--- INPUT Enclosed Below ---

-- ==== Sys2Proof/Tests/Slice0.lean ====
section
/-!
SUPPORT. Tests of the model's own: checks of well-formedness, values that the spec works out, and for each statement
with hypotheses a state and operands that meet them.
-/

namespace Sys2Proof.Tests

-- One at a time: each evaluation in the kernel waits on the declarations before it, and waiting ones hold a thread each.
set_option Elab.async false

open Sys2Proof Sys2Proof.Machine

/-! ## Well-formedness refuses what the outside cannot send -/

theorem test_wf_long_body : WellFormed (.status 0 (List.replicate 1021 0)) = false := by
  simp only [WellFormed, bodyFits, List.length_replicate]; decide
theorem test_wf_longest_body : WellFormed (.status 0 (List.replicate 1020 0)) = true := by
  simp only [WellFormed, bodyFits, List.length_replicate]; decide
theorem test_wf_line : WellFormed (.quietTimeEnd 4) = false := by decide
theorem test_wf_reply_line : WellFormed (.fieldReplyByte 4 0 false) = false := by decide
theorem test_wf_point : WellFormed (.rideThroughExpiry 256) = false := by decide
theorem test_wf_valve : WellFormed (.travelExpiry 768) = false := by decide
theorem test_wf_incident : WellFormed (.escalation 128) = false := by decide
theorem test_wf_crew : WellFormed (.offerExpiry 48) = false := by decide
theorem test_wf_crew_last : WellFormed (.offerExpiry 47) = true := by decide

/-- The rows of the table give no bits: no word spells a command. -/
theorem test_no_word (nbits w : Nat) : decodeTableWord nbits w = none := rfl

/-! ## Values that the spec works out -/

/-- 01, section 1.2: the check over 0x31 to 0x39. -/
theorem test_check_value : crc16 [0x31, 0x32, 0x33, 0x34, 0x35, 0x36, 0x37, 0x38, 0x39] = 0x29B1#16 := by decide +kernel

/-- The settings of the main of 03, section 3.6. -/
def coldMain : PressureSettings :=
  { z := 819, f := 4095, p0 := 0, p1 := 7500, k := 4, fallLimit := 100, l2 := 3600, l1 := 3800, h1 := 4600, h2 := 4800
    hyst := 50, rideThrough := 120 }

/-- Its state before part time 3,000. -/
def coldBefore : PressureState :=
  { value := some 3800, filter := 60800, filtered := some 3800
    history := [3900, 3880, 3860, 3845, 3830, 3820, 3810, 3800], falling := true }

/-- Its state after the samples of the table up to 3,090. -/
def coldAt (samples : List (Nat × Nat)) : PressureState :=
  samples.foldl (fun st e => (pressureSample coldMain e.1 .good st e.2).2) coldBefore

/-- 03, section 3.6, the row of 3,000. -/
theorem test_cold_first : coldAt [(3000, 2457)] =
    { value := some 3750, filter := 60600, filtered := some 3788
      history := [3880, 3860, 3845, 3830, 3820, 3810, 3800, 3788], falling := true
      candidate := some ⟨.low, 3000, 3120⟩ } := by decide +kernel

/-- 03, section 3.6, the row of 3,090: a step truncated toward zero on the way, and the candidate re-banded. -/
theorem test_cold_last : coldAt [(3000, 2457), (3030, 2400), (3060, 2300), (3090, 2300)] =
    { value := some 3391, filter := 57448, filtered := some 3591
      history := [3830, 3820, 3810, 3800, 3788, 3746, 3657, 3591], falling := true
      candidate := some ⟨.lowTrip, 3000, 3120⟩ } := by decide +kernel

/-- 03, section 3.6, the row of 3,121: easing does not pass L2 + h. -/
theorem test_cold_eases : easeTo coldMain .lowTrip 3630 = .lowTrip := by decide

/-- 03, section 3.6: 717 is the lowest GOOD count. -/
theorem test_cold_margin : (convert coldMain 717).1 = .good ∧ (convert coldMain 716).1 = .faultUnder := by decide +kernel

/-- R18: HELLO is on its way at the reset release, with number 0. -/
theorem test_reset_hello : State.reset.part.link.tx = some (.notice ⟨0, 0, .hello .power 19200⟩) := rfl

/-! ## A small town -/

/-- Settings with ordered bands. -/
def cfg : PressureSettings :=
  { z := 100, f := 4000, p0 := 0, p1 := 5000, k := 4, fallLimit := 0, l2 := 500, l1 := 1000, h1 := 4000, h2 := 4500
    hyst := 100, rideThrough := 30 }

/-- The state of a point that is riding through toward LOW_TRIP, its time come. -/
def riding : PressureState :=
  { value := some 400, filter := 6400, filtered := some 400, history := [400], candidate := some ⟨.lowTrip, 60, 90⟩ }

/-- A pressure point, no feed's outlet. -/
def pressurePoint : Point :=
  { outstation := 0, input := 0, district := 0, group := 0, quality := .good, body := .pressure none cfg riding }

/-- A discrete point with a pending edge. -/
def alarmPoint : Point :=
  { outstation := 0, input := 3, district := 0, group := 1, quality := .good
    body := .discrete { mode := .rise, debounce := 1, level := some true, pending := true } }

/-- An actuated valve from segment 0 to 1. -/
def valve0 : Valve :=
  { endA := 0, endB := 1, actuated := true, outstation := 1, slot := 0, normal := .opened, position := .opened
    lastEnd := .opened, travelLimit := 60 }

/-- A hand valve from segment 1 to 2. -/
def valve1 : Valve :=
  { endA := 1, endB := 2, actuated := false, outstation := 0, slot := 0, normal := .opened, position := .opened
    lastEnd := .opened, travelLimit := 60 }

/-- A segment of the town. -/
def segment (valves : List Nat) : Segment :=
  { district := 0, tier := .lp, customers := 10, priority := 1, valves := valves }
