-- ==== Sys2Proof/Syntax.lean ====
section
/-! DEFINITION. The commands of the block: the four rows of spec/opcode_table.json (spec/30_encoding.md R45, R55). -/

namespace Sys2Proof

/-- A command. It has no register field, no immediate and no mode field (R45); its operands are implicit: ILEN and
IBUF in, OLEN, OBUF and STATUS out (R62). -/
inductive Instr where
  /-- `NOP`, CMD value 0x00 (R70). -/
  | nop
  /-- `TBL`, CMD value 0x01, the Reverse Table Builder (R71). -/
  | tbl
  /-- `DEC`, CMD value 0x02, base64 text to bytes (R75). -/
  | dec
  /-- `ENC`, CMD value 0x03, bytes to base64 text (R100). -/
  | enc
  deriving DecidableEq, Repr

end Sys2Proof
end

--- End of Enclosed INPUT ---

• [REQUIREMENT]
Return the full listing, word for word.

• [RESULT]
-- ==== Sys2Proof/Tests/Slice0.lean ====
section
/-!
SUPPORT. Tests of the model's own: checks of well-formedness, values that the spec works out, and for each statement
with hypotheses a state and operands that meet them.
-/

namespace Sys2Proof.Tests

-- One at a time: each evaluation in the kernel waits on the declarations before it, and waiting ones hold a thread each.
set_option Elab.async false

open Sys2Proof Sys2Proof.Machine

/-! ## Well-formedness refuses what the outside cannot send -/

theorem test_wf_long_body : WellFormed (.status 0 (List.replicate 1021 0)) = false := by
  simp only [WellFormed, bodyFits, List.length_replicate]; decide
theorem test_wf_longest_body : WellFormed (.status 0 (List.replicate 1020 0)) = true := by
  simp only [WellFormed, bodyFits, List.length_replicate]; decide
theorem test_wf_line : WellFormed (.quietTimeEnd 4) = false := by decide
theorem test_wf_reply_line : WellFormed (.fieldReplyByte 4 0 false) = false := by decide
theorem test_wf_point : WellFormed (.rideThroughExpiry 256) = false := by decide
theorem test_wf_valve : WellFormed (.travelExpiry 768) = false := by decide
theorem test_wf_incident : WellFormed (.escalation 128) = false := by decide
theorem test_wf_crew : WellFormed (.offerExpiry 48) = false := by decide
theorem test_wf_crew_last : WellFormed (.offerExpiry 47) = true := by decide

/-- The rows of the table give no bits: no word spells a command. -/
theorem test_no_word (nbits w : Nat) : decodeTableWord nbits w = none := rfl

/-! ## Values that the spec works out -/

/-- 01, section 1.2: the check over 0x31 to 0x39. -/
theorem test_check_value : crc16 [0x31, 0x32, 0x33, 0x34, 0x35, 0x36, 0x37, 0x38, 0x39] = 0x29B1#16 := by decide +kernel

/-- The settings of the main of 03, section 3.6. -/
def coldMain : PressureSettings :=
  { z := 819, f := 4095, p0 := 0, p1 := 7500, k := 4, fallLimit := 100, l2 := 3600, l1 := 3800, h1 := 4600, h2 := 4800
    hyst := 50, rideThrough := 120 }

/-- Its state before part time 3,000. -/
def coldBefore : PressureState :=
  { value := some 3800, filter := 60800, filtered := some 3800
    history := [3900, 3880, 3860, 3845, 3830, 3820, 3810, 3800], falling := true }

/-- Its state after the samples of the table up to 3,090. -/
def coldAt (samples : List (Nat × Nat)) : PressureState :=
  samples.foldl (fun st e => (pressureSample coldMain e.1 .good st e.2).2) coldBefore

/-- 03, section 3.6, the row of 3,000. -/
theorem test_cold_first : coldAt [(3000, 2457)] =
    { value := some 3750, filter := 60600, filtered := some 3788
      history := [3880, 3860, 3845, 3830, 3820, 3810, 3800, 3788], falling := true
      candidate := some ⟨.low, 3000, 3120⟩ } := by decide +kernel

/-- 03, section 3.6, the row of 3,090: a step truncated toward zero on the way, and the candidate re-banded. -/
theorem test_cold_last : coldAt [(3000, 2457), (3030, 2400), (3060, 2300), (3090, 2300)] =
    { value := some 3391, filter := 57448, filtered := some 3591
      history := [3830, 3820, 3810, 3800, 3788, 3746, 3657, 3591], falling := true
      candidate := some ⟨.lowTrip, 3000, 3120⟩ } := by decide +kernel

/-- 03, section 3.6, the row of 3,121: easing does not pass L2 + h. -/
theorem test_cold_eases : easeTo coldMain .lowTrip 3630 = .lowTrip := by decide

/-- 03, section 3.6: 717 is the lowest GOOD count. -/
theorem test_cold_margin : (convert coldMain 717).1 = .good ∧ (convert coldMain 716).1 = .faultUnder := by decide +kernel

/-- R18: HELLO is on its way at the reset release, with number 0. -/
theorem test_reset_hello : State.reset.part.link.tx = some (.notice ⟨0, 0, .hello .power 19200⟩) := rfl

/-! ## A small town -/

/-- Settings with ordered bands. -/
def cfg : PressureSettings :=
  { z := 100, f := 4000, p0 := 0, p1 := 5000, k := 4, fallLimit := 0, l2 := 500, l1 := 1000, h1 := 4000, h2 := 4500
    hyst := 100, rideThrough := 30 }

/-- The state of a point that is riding through toward LOW_TRIP, its time come. -/
def riding : PressureState :=
  { value := some 400, filter := 6400, filtered := some 400, history := [400], candidate := some ⟨.lowTrip, 60, 90⟩ }

/-- A pressure point, no feed's outlet. -/
def pressurePoint : Point :=
  { outstation := 0, input := 0, district := 0, group := 0, quality := .good, body := .pressure none cfg riding }

/-- A discrete point with a pending edge. -/
def alarmPoint : Point :=
  { outstation := 0, input := 3, district := 0, group := 1, quality := .good
    body := .discrete { mode := .rise, debounce := 1, level := some true, pending := true } }

/-- An actuated valve from segment 0 to 1. -/
def valve0 : Valve :=
  { endA := 0, endB := 1, actuated := true, outstation := 1, slot := 0, normal := .opened, position := .opened
    lastEnd := .opened, travelLimit := 60 }

/-- A hand valve from segment 1 to 2. -/
def valve1 : Valve :=
  { endA := 1, endB := 2, actuated := false, outstation := 0, slot := 0, normal := .opened, position := .opened
    lastEnd := .opened, travelLimit := 60 }

/-- A segment of the town. -/
def segment (valves : List Nat) : Segment :=
  { district := 0, tier := .lp, customers := 10, priority := 1, valves := valves }
-- ==== Sys2Proof/Syntax.lean ====
section
/-! DEFINITION. The commands of the block: the four rows of spec/opcode_table.json (spec/30_encoding.md R45, R55). -/

namespace Sys2Proof

/-- A command. It has no register field, no immediate and no mode field (R45); its operands are implicit: ILEN and
IBUF in, OLEN, OBUF and STATUS out (R62). -/
inductive Instr where
  /-- `NOP`, CMD value 0x00 (R70). -/
  | nop
  /-- `TBL`, CMD value 0x01, the Reverse Table Builder (R71). -/
  | tbl
  /-- `DEC`, CMD value 0x02, base64 text to bytes (R75). -/
  | dec
  /-- `ENC`, CMD value 0x03, bytes to base64 text (R100). -/
  | enc
  deriving DecidableEq, Repr

end Sys2Proof
end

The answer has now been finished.